Exercise: The reply should consist of one number, the count of lines below in which the word "stack" appears.

*** Source data Section Begins ***

/-- A fresh identity. -/
def freshId (s : State) : Nat × State := (s.fresh, { s with fresh := s.fresh + 1 })

/-! ## Operand latch -/

/-- The entries of a cohort drop to zero uses: it parks, is saved or ends (R46). -/
def latchDrop (s : State) (core c : Nat) : State :=
  s.onCore core (fun C => { C with latch := C.latch.map (fun e => if e.2.owner = c then (e.1, { e.2 with uses := 0 }) else e) })

/-- The entries of a cohort that hold written registers drop to zero uses (R46). -/
def latchWrote (s : State) (core c : Nat) (regs : List Nat) : State :=
  s.onCore core (fun C => { C with latch := C.latch.map (fun e =>
    if e.2.owner = c && regs.contains e.2.reg then (e.1, { e.2 with uses := 0 }) else e) })

/-! ## Stores of a core -/

/-- A store of a cohort enters its store queue (R111). -/
def pushStore (s : State) (core c t mt : Nat) (fill : Bool) (cells : List Host.Cell) (lane : Bool := false)
    (who : Option TraceWho := none) : State :=
  s.onCore core (fun C => { C with queue := C.queue ++ [⟨c, t, cells, fill, mt, C.seq, lane, who⟩], seq := C.seq + 1 })

/-- An access whose page must also keep a limit: breaking it is F_PROT, and counts before F_WIN and F_PAGE (R29, R74). -/
def checkLimited (s : State) (core t va n align : Nat) (k : AccessKind) (bad : Xlat → Bool) : Except AccFault Xlat :=
  match checkAccess s core t va n align k with
  | .ok p => if bad p then .error (faultAt 4 va) else .ok p
  | .error f =>
    if (f.code == 5 || f.code == 6) && (leafXlat s core t va).any bad then .error (faultAt 4 va) else .error f

/-- The pages and places that no atomic and no reduction may touch (R74). -/
def noAtomics (p : Xlat) : Bool := p.mt == 2 || p.pa / 2 ^ 50 == 1

/-! ## Return stack -/

/-- Where the private slot keeps spilled return entry k, the oldest being 0 (R67). -/
def spillVa (x : Ctx) (k : Nat) : Nat := (x.l.parena + x.co.priv * x.l.slotSize + 8 * k) % 2 ^ 64

/-- A push onto the return stack (R67, R300). -/
def pushRet (s : State) (x : Ctx) (a : Word) : Except AccFault State :=
  let d := x.co.retDepth
  if 264 ≤ d then .error { code := 4 }
  else if d < 8 then .ok (s.onCohort x.c (fun co => { co with ret := a :: co.ret, retDepth := d + 1 }))
  else
    let va := spillVa x (d - 8)
    match checkAccess s x.core x.t va 8 8 .write with
    | .error f => .error f
    | .ok p =>
      let oldest := x.co.ret.getD 7 0
      let s := pushStore (countMisses s x.core x.t [va]) x.core x.c x.t p.mt false (cellsOf p.pa (leBytes 8 oldest.toNat))
      .ok (s.onCohort x.c (fun co => { co with ret := a :: co.ret.take 7, retDepth := d + 1 }))

/-- A pop of the return stack (R67, R300). -/
def popRet (s : State) (x : Ctx) : Except AccFault (State × Word) :=
  let d := x.co.retDepth
  let top := x.co.ret.headD 0
  if d = 0 then .error { code := 4 }
  else if d ≤ 8 then .ok (s.onCohort x.c (fun co => { co with ret := co.ret.drop 1, retDepth := d - 1 }), top)
  else
    let va := spillVa x (d - 9)
    match checkAccess s x.core x.t va 8 8 .read with
    | .error f => .error f
    | .ok p =>
      match loadBytes (beforeRead s x.core x.t x.c false p.mt ((List.range 8).map (p.pa + ·))) x.core x.c x.t va p 8 true with
      | (_, none) => .error (faultAt 7 va)
      | (s, some b) =>
        let e := leNat (b.take 4)
        if e % 4 != 0 then .error (faultAt 3 e)
        else .ok (s.onCohort x.c (fun co => { co with ret := (co.ret.drop 1).take 7 ++ [BitVec.ofNat 32 e], retDepth := d - 1 }), top)

/-! ## Ending a launch -/

/-- The end of a launch begins (R190, R193, R415): nothing of it issues any more. LAUNCH_FAULT_END or LAUNCH_COMPLETE
finishes it. The first end stands, but that F_REC stands before an F_DEAD of the same clk (R216). -/
def endLaunch (s : State) (slot end_ cause : Nat) : State :=
  s.onLaunch slot (fun l =>
    if l.ending.isSome && !(l.ending == some (2, 0x11) && l.endAt == s.clk && cause == 0x10) then l
    else { l with ending := some (end_, cause), endAt := s.clk })

/-! ## Rollback, traps and parking -/

/-- All that a cohort has sent so far taken forward: its reads have their values, and its stores are seen by its core (R110,
R111). -/
def settleCtx (s : State) (x : Ctx) : State := settleOwn s x.core x.t x.c (s.core x.core).seq

/-- Whether a cohort has a future request that was answered with status 0: its delivery is an acquire (R122). -/
def filled (s : State) (c : Nat) : Bool :=
  (lookup s.cohorts c).any (fun co => co.pend.any (fun p => p.future && p.bad.isNone && p.answer.any (fun a => a.1 == 0)))

/-- A rollback (R419): the lane queue is discarded, results in flight are written, held requests are cancelled, and the
anchor's state is back. -/
def rollback (s : State) (x : Ctx) : State :=
  let s := endFutures (settleCtx s x) x.core x.t x.c
  let s := if filled s x.c then acquire s x.core 3 else s
  let s := latchDrop s x.core x.c
  let s := s.onGroup x.co.grp (fun g => { g with waits := g.waits.filter (fun w => w.agent != x.co.ix) })
  s.onCohort x.c (fun co =>
    let co := co.pend.foldl Cohort.deliver co
    { co with laneQ := [], exports := [], pend := [], runW := [], park := none, fault := none, cont := false }.restoreAnchor)

/-- Continuing at the anchor (R422). -/
def continueAt (s : State) (x : Ctx) : Except AccFault State :=
  let a := x.co.anchor
  let s := s.onCohort x.c (fun co => { co with gap := 0, stub := none })
  if a.ix == 1023 then .ok (s.onCohort x.c (fun co => { co with spc := a.spc }))
  else if a.entry.stub.getLsbD 0 then
    match pushRet s x (a.spc + 4) with
    | .error f => .error f
    | .ok s => .ok (s.onCohort x.c (fun co =>
        { co with spc := a.entry.stub &&& 0xFFFFFFFC, stub := some x.co.retDepth }))
  else .ok (s.onCohort x.c (fun co => { co with spc := a.spc + 4 }))

/-- The cohorts of a group. -/
def cohortsOf (s : State) (g : Nat) : List (Nat × Cohort) := s.cohorts.filter (fun p => p.2.grp == g)

/-- Whether a trapped cohort may enter its handler now: none of its group runs one, and no lower COHIX waits (R424). -/
def handlerTurn (s : State) (x : Ctx) : Bool :=
  (cohortsOf s x.co.grp).all (fun p => p.1 == x.c ||
    (!(p.2.handler && !p.2.ended) && !(p.2.park == some .handler && decide (p.2.ix < x.co.ix))))

/-- The handler is entered (R424 step 6). -/
def enterHandler (s : State) (c : Nat) : State :=
  s.onCohort c (fun co =>
    { co with shadow := (List.range 16).map (fun i => co.reg (48 + i)), cb := co.hbase.extractLsb' 32 28,
              spc := co.hbase.setWidth 32 &&& 0xFFFFFFFC, gap := 0, handler := true, park := none })

/-- What trap entry records (R413, R414). -/
def recordCause (co : Cohort) (f : FaultInfo) : Cohort :=
  { co with cause := BitVec.ofNat 32 (co.anchor.ix * 4096 + 2048 + f.src * 256 + f.code), xpc := f.xpc,
            xlw := BitVec.ofNat 32 f.xlw, xaddrlo := f.lo, xaddrhi := f.hi }

/-- A cohort of a higher COHIX that has trapped in this clk, and entered its handler, waits again: when two trap in one clk, the
handler of the lower COHIX runs first (R437). -/
def stepBack (s : State) (x : Ctx) : State :=
  { s with cohorts := s.cohorts.map (fun p =>
    if p.2.grp == x.co.grp && decide (x.co.ix < p.2.ix) && p.2.handler && !p.2.ended && p.2.trapAt == some s.clk then
      (p.1, { p.2 with handler := false, park := some .handler })
    else p) }

/-- TAKING A TRAP (R424, R425): the cause is recorded, the cohort rolls back, and it enters its tenant's handler, waits for
its turn, or, where no handler is to be had or it runs one already, its launch ends. -/
def trapEntry (s : State) (x : Ctx) (f : FaultInfo) : State :=
  if x.co.handler then endLaunch s x.slot 2 f.code
  else
    let s := s.onCohort x.c (fun co => recordCause (co.exportsBefore f) f)
    let s := rollback s x
    let T := s.tenant x.t
    let hgap := bitsOf T.thctl.toNat 15 0
    if !T.thctl.getLsbD 16 || hgap == 0 then endLaunch s x.slot 2 f.code
    else
      let s := stepBack (s.onCohort x.c (fun co => { co with hbase := T.thbase, hgap := hgap, trapAt := some s.clk })) x
      if handlerTurn s x then enterHandler s x.c else s.onCohort x.c (fun co => { co with park := some .handler })

/-- Whether a future request of a cohort is held, at a slice or at another package (R82, R180). -/
def holdsFuture (s : State) (c : Nat) : Bool :=
  s.slices.any (fun p => p.2.held.any (·.of c)) || s.cores.any (fun p => p.2.freqs.any (fun q => q.c == c && q.away))

/-- A cohort that is parked when its group is to be saved rolls back and is held (R427); in a halted group not before its release
(R445). Exports that issued before the word of a page fault write their registers (R342). -/
def holdParked (s : State) (c : Nat) : State :=
  match ctxOf s c with
  | none => s
  | some x =>
    let goes := match x.co.park with
      | some (.barrier _ _) => true
      | some (.page _) => true
      | some (.batch _) => true
      | some .results => holdsFuture s c
      | _ => false
    if x.g.save && x.g.halt.isNone && goes && !x.co.handler && !x.co.ended then
      (rollback (s.onCohort c Cohort.flushExports) x).onCohort c (fun co => { co with park := some .saved })
    else s

/-- A cohort parks (R46, R181). -/
def parkCohort (s : State) (x : Ctx) (p : Park) : State :=
  holdParked ((latchDrop s x.core x.c).onCohort x.c (fun co => { co with park := some p, parkAt := s.clk })) x.c

/-- A scalar instruction issues and parks its cohort: its stream no longer waits for an issue (R181, R186). -/
def parkIssued (s : State) (x : Ctx) (p : Park) : State :=
  parkCohort (s.onCohort x.c (fun co => { co with waitS := 0, liftS := false })) x p

/-- The fault-ring entries of page faults (R30): one for each page and kind of a core, an outstanding one shared. Their walks have
read the tables. -/
def openEntries (s : State) (t core agent : Nat) (pages : List PageFault) : State × List Nat :=
  pages.foldl (fun acc p =>
    let s := walked acc.1 core t p.va
    match (s.tenant t).faults.find? (fun e => e.core == core && e.va == p.va && e.kind == p.kind) with
    | some e => (s, if acc.2.contains e.id then acc.2 else acc.2 ++ [e.id])
    | none =>
      let (id, s) := freshId s
      (s.onTenant t (fun T => { T with faults := T.faults ++ [⟨id, p.va, none, p.kind, agent, core, p.lvl, p.reason⟩] }),
        acc.2 ++ [id])) (s, [])

/-- A cohort waits on fault-ring entries (R29, R30, R182). -/
def parkOnPages (s : State) (x : Ctx) (agent : Nat) (pages : List PageFault) (f : FaultInfo) : State :=
  let (s, ids) := openEntries s x.t x.core agent pages
  let s := s.onCohort x.c (fun co =>
    { co with fault := some f, xpc := f.xpc, xlw := BitVec.ofNat 32 f.xlw, xaddrlo := f.lo, xaddrhi := f.hi })
  parkCohort s x (.page ids)

/-- The walk of a translation that failed: its reads, and the uncorrectable table entry that it met (R20, R102). -/
def reportPte (s : State) (x : Ctx) (f : AccFault) : State :=
  let s := match f.walk with | some va => walked s x.core x.t va | none => s
  match f.pte with
  | some pa => memError s x.core x.t pa
  | none => s

/-- A cohort continues at its anchor without an instruction, after a resume (R422, R434): a push that meets F_PAGE parks and replays as
CALL's does, any other fault traps. -/
def continueCohort (s : State) (x : Ctx) : State :=
  match continueAt s x with
  | .ok s => s.onCohort x.c (fun co => { co with cont := false })
  | .error f =>
    let info : FaultInfo := { code := f.code, xpc := x.co.spc, lo := f.lo, hi := f.hi }
    if f.code == 0 then s.onCohort x.c (fun co => { co with cont := true })
    else if f.code == 6 then parkOnPages (s.onCohort x.c (fun co => { co with cont := true })) x 0 f.pages info
    else trapEntry (reportPte s x f) x info

/-- Whether a cohort has halted: at an instruction, or in its park (R444). -/
def Ctx.stopped (x : Ctx) : Bool := x.co.halted || (x.g.halt.isSome && x.co.park.isSome)

/-- Whether a trap of a cohort must wait: for its lane queue to drain (R183), its spawn to be done (R381), or its release from a
halt (R445). -/
def Ctx.trapWaits (x : Ctx) (f : FaultInfo) : Bool :=
  x.stopped || x.co.park == some .spawn || x.co.vout != 0 || (f.src != 1 && !x.co.laneIdle)

/-- A trap of a cohort, kept while it must wait. -/
def faultCohort (s : State) (c : Nat) (f : FaultInfo) : State :=
  match ctxOf s c with
  | none => s
  | some x =>
    if x.trapWaits f then
      s.onCohort c (fun co => if co.fault.isSome then co else { co with fault := some f })
    else trapEntry s x f

/-- A fault of a scalar instruction (R183): the words in the lane queue issue first. What must wait stalls (R466). -/
def scalarFault (s : State) (x : Ctx) (f : AccFault) : State :=
  let info : FaultInfo := { code := f.code, src := 0, xpc := x.co.spc, lo := f.lo, hi := f.hi }
  if f.code == 0 then s
  else if f.code == 6 then
    if x.co.laneIdle then parkOnPages s x (f.agent.getD 0) f.pages info else s
  else faultCohort (reportPte s x f) x.c info

/-- A fault of the lane word at the head of the queue (R182). What must wait stalls (R466). -/
def laneFault (s : State) (x : Ctx) (spc : Word) (ix : Nat) (f : AccFault) : State :=
  let info : FaultInfo := { code := f.code, src := 1, xpc := spc, xlw := ix, lo := f.lo, hi := f.hi }
  if f.code == 0 then s
  else if f.code == 6 then parkOnPages s x 1 f.pages info
  else trapEntry (reportPte s x f) x info

/-! ## Issuing a scalar instruction -/

/-- Where control goes after a scalar instruction. -/
inductive Ctl where
  /-- To the next instruction, or back to the start of a loop (R302). -/
  | seq
  /-- A taken transfer: a loop whose range the target leaves ends (R303). -/
  | taken (target : Word)
  /-- A transfer that ends no loop (R303). -/
  | goto (target : Word)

*** Source data Section Ends ***

Task solution: 3